It's a fancy dress Hallowe'en party that Banquo's ghost interrupts in Mark Rylance's Phoebus Cart production of Macbeth at Greenwich. With an air of "Ee, I'm a right caution," Jane Horrocks's redoubtably Northern Lady Macbeth turns up as a nun, and among the guests there's a witch's cat and a skeleton. If you were to arrive late, you might surmise that Rylance's Macbeth had chosen to attend these festivities kitted out as a Caucasian Mahatma Gandhi. The shaven head, the sandals, glasses and Indian wrap are no costume, though, for in this version of Shakespeare's tragedy it is a Hare Krishna community rather than Scotland over which the usurping Macbeth gains murderous control.
What collective noun would you use for the plethora of Macbeth productions covering the country at present? Given the jinxed tradition of this play, a "misfortune" of Macbeths would probably fit the bill. Rylance claims that the jinx dates from the time scholars and producers began to cut disputed passages involving Hecate, the Queen of the Underworld, and that, by restoring these, it can be lifted. Watching the production, though, you can't help feeling that a director really bent on exorcising this play of its bad luck would think twice about the wisdom of transplanting it to the ingrown world of cults.

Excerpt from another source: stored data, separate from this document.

/-! ### setRemain -/

@[simp] theorem setRemain_initDone (v : Word) (s : State) :
    (setRemain v s).initDone = s.initDone := rfl
@[simp] theorem setRemain_src (v : Word) (s : State) :
    (setRemain v s).src = s.src := rfl
@[simp] theorem setRemain_pinc (v : Word) (s : State) :
    (setRemain v s).pinc = s.pinc := rfl
@[simp] theorem setRemain_phase (v : Word) (s : State) :
    (setRemain v s).phase = s.phase := rfl
@[simp] theorem setRemain_gate (v : Word) (s : State) :
    (setRemain v s).gate = s.gate := rfl
@[simp] theorem setRemain_errUninit (v : Word) (s : State) :
    (setRemain v s).errUninit = s.errUninit := rfl
@[simp] theorem setRemain_errBadop (v : Word) (s : State) :
    (setRemain v s).errBadop = s.errBadop := rfl
@[simp] theorem setRemain_remain (v : Word) (s : State) :
    (setRemain v s).remain = v := rfl
@[simp] theorem setRemain_divCnt (v : Word) (s : State) :
    (setRemain v s).divCnt = s.divCnt := rfl
@[simp] theorem setRemain_smpValid (v : Word) (s : State) :
    (setRemain v s).smpValid = s.smpValid := rfl
@[simp] theorem setRemain_smpData (v : Word) (s : State) :
    (setRemain v s).smpData = s.smpData := rfl
@[simp] theorem setRemain_rom (v : Word) (s : State) :
    (setRemain v s).rom = s.rom := rfl
@[simp] theorem setRemain_inputs (v : Word) (s : State) :
    (setRemain v s).inputs = s.inputs := rfl
@[simp] theorem setRemain_position (v : Word) (s : State) :
    (setRemain v s).position = s.position := rfl
@[simp] theorem setRemain_samples (v : Word) (s : State) :
    (setRemain v s).samples = s.samples := rfl
@[simp] theorem setRemain_freeCount (v : Word) (s : State) :
    (setRemain v s).freeCount = s.freeCount := rfl

/-! ### setDivCnt -/

@[simp] theorem setDivCnt_initDone (v : DivCount) (s : State) :
    (setDivCnt v s).initDone = s.initDone := rfl
@[simp] theorem setDivCnt_src (v : DivCount) (s : State) :
    (setDivCnt v s).src = s.src := rfl
@[simp] theorem setDivCnt_pinc (v : DivCount) (s : State) :
    (setDivCnt v s).pinc = s.pinc := rfl
@[simp] theorem setDivCnt_phase (v : DivCount) (s : State) :
    (setDivCnt v s).phase = s.phase := rfl
@[simp] theorem setDivCnt_gate (v : DivCount) (s : State) :
    (setDivCnt v s).gate = s.gate := rfl
@[simp] theorem setDivCnt_errUninit (v : DivCount) (s : State) :
    (setDivCnt v s).errUninit = s.errUninit := rfl
@[simp] theorem setDivCnt_errBadop (v : DivCount) (s : State) :
    (setDivCnt v s).errBadop = s.errBadop := rfl
@[simp] theorem setDivCnt_remain (v : DivCount) (s : State) :
    (setDivCnt v s).remain = s.remain := rfl
@[simp] theorem setDivCnt_divCnt (v : DivCount) (s : State) :
    (setDivCnt v s).divCnt = v := rfl
@[simp] theorem setDivCnt_smpValid (v : DivCount) (s : State) :
    (setDivCnt v s).smpValid = s.smpValid := rfl
@[simp] theorem setDivCnt_smpData (v : DivCount) (s : State) :
    (setDivCnt v s).smpData = s.smpData := rfl
@[simp] theorem setDivCnt_rom (v : DivCount) (s : State) :
    (setDivCnt v s).rom = s.rom := rfl
@[simp] theorem setDivCnt_inputs (v : DivCount) (s : State) :
    (setDivCnt v s).inputs = s.inputs := rfl
@[simp] theorem setDivCnt_position (v : DivCount) (s : State) :
    (setDivCnt v s).position = s.position := rfl
@[simp] theorem setDivCnt_samples (v : DivCount) (s : State) :
    (setDivCnt v s).samples = s.samples := rfl
@[simp] theorem setDivCnt_freeCount (v : DivCount) (s : State) :
    (setDivCnt v s).freeCount = s.freeCount := rfl

/-! ### latchSample -/

@[simp] theorem latchSample_initDone (v : Word) (s : State) :
    (latchSample v s).initDone = s.initDone := rfl
@[simp] theorem latchSample_src (v : Word) (s : State) :
    (latchSample v s).src = s.src := rfl
@[simp] theorem latchSample_pinc (v : Word) (s : State) :
    (latchSample v s).pinc = s.pinc := rfl
@[simp] theorem latchSample_phase (v : Word) (s : State) :
    (latchSample v s).phase = s.phase := rfl
@[simp] theorem latchSample_gate (v : Word) (s : State) :
    (latchSample v s).gate = s.gate := rfl
@[simp] theorem latchSample_errUninit (v : Word) (s : State) :
    (latchSample v s).errUninit = s.errUninit := rfl
@[simp] theorem latchSample_errBadop (v : Word) (s : State) :
    (latchSample v s).errBadop = s.errBadop := rfl
@[simp] theorem latchSample_remain (v : Word) (s : State) :
    (latchSample v s).remain = s.remain := rfl
@[simp] theorem latchSample_divCnt (v : Word) (s : State) :
    (latchSample v s).divCnt = s.divCnt := rfl
@[simp] theorem latchSample_smpValid (v : Word) (s : State) :
    (latchSample v s).smpValid = true := rfl
@[simp] theorem latchSample_smpData (v : Word) (s : State) :
    (latchSample v s).smpData = v := rfl
@[simp] theorem latchSample_rom (v : Word) (s : State) :
    (latchSample v s).rom = s.rom := rfl
@[simp] theorem latchSample_inputs (v : Word) (s : State) :
    (latchSample v s).inputs = s.inputs := rfl
@[simp] theorem latchSample_position (v : Word) (s : State) :
    (latchSample v s).position = s.position := rfl
@[simp] theorem latchSample_samples (v : Word) (s : State) :
    (latchSample v s).samples = s.samples := rfl
@[simp] theorem latchSample_freeCount (v : Word) (s : State) :
    (latchSample v s).freeCount = s.freeCount := rfl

King Duncan (Sandeep Sharma) is reconceived as the community's Eastern guru, who presents Lady M with a bunch of bananas when he arrives for his famously curtailed stay. With excerpts from reports on, say, the Nine O'Clock Services scandal and the Waco siege, the programme includes much information about the dangerous appeal of cults. It also states that "we do not intend to condemn alternative religious communities". The result is that you feel the play has been shifted to territory whose dramatic potential has been left frustratingly untapped.
If Duncan is, as Shakespeare and Macbeth seem to think, an example of saintliness in a ruler, is he supposed to be presiding here over some special unclaustrophobic, non-brainwashing outfit? But then what would be the point of presenting it as a cult in the first place? (There have been productions that have hinted that the murdered monarch is not all he's cracked up to be.) The snag about taking a negative view of this Krishna-style group is that Macbeth's effect on it would then be curiously beneficial, his tyranny converting a credulous, submissive community into a politicised people warily on the alert for spies and informers. Then again, one big drawback of gurus under siege is that they tend to demand the group suicide of their followers. It can be said in Macbeth's favour that at least he dies in a state of horrible isolation.
The supernatural side of things is no easier to sort out. If the aim of this production is to placate Hecate, I somehow feel that turning her into Tim Barlow's drag lollipop lady is not going to do the trick. As for the witches and the episode set in "The Pit of Acheron" (signposted in dripping horror-movie lettering), I've been given more powerful intimations of unearthly evil from rides on a ghost train.
Rylance remains a wonderfully compelling performer. He delivers Macbeth's speeches in an American accent, almost Method-like, never making them for poetic effect but making them seem like the natural, at times almost inadvertent, discourse of the mild-mannered, sweet-faced, haunted-eyed villain, who - forever nervously taking off and replacing his glasses - confronts us here. As an unstable cult-member you can believe in him utterly, as an intrepid warrior rather less so.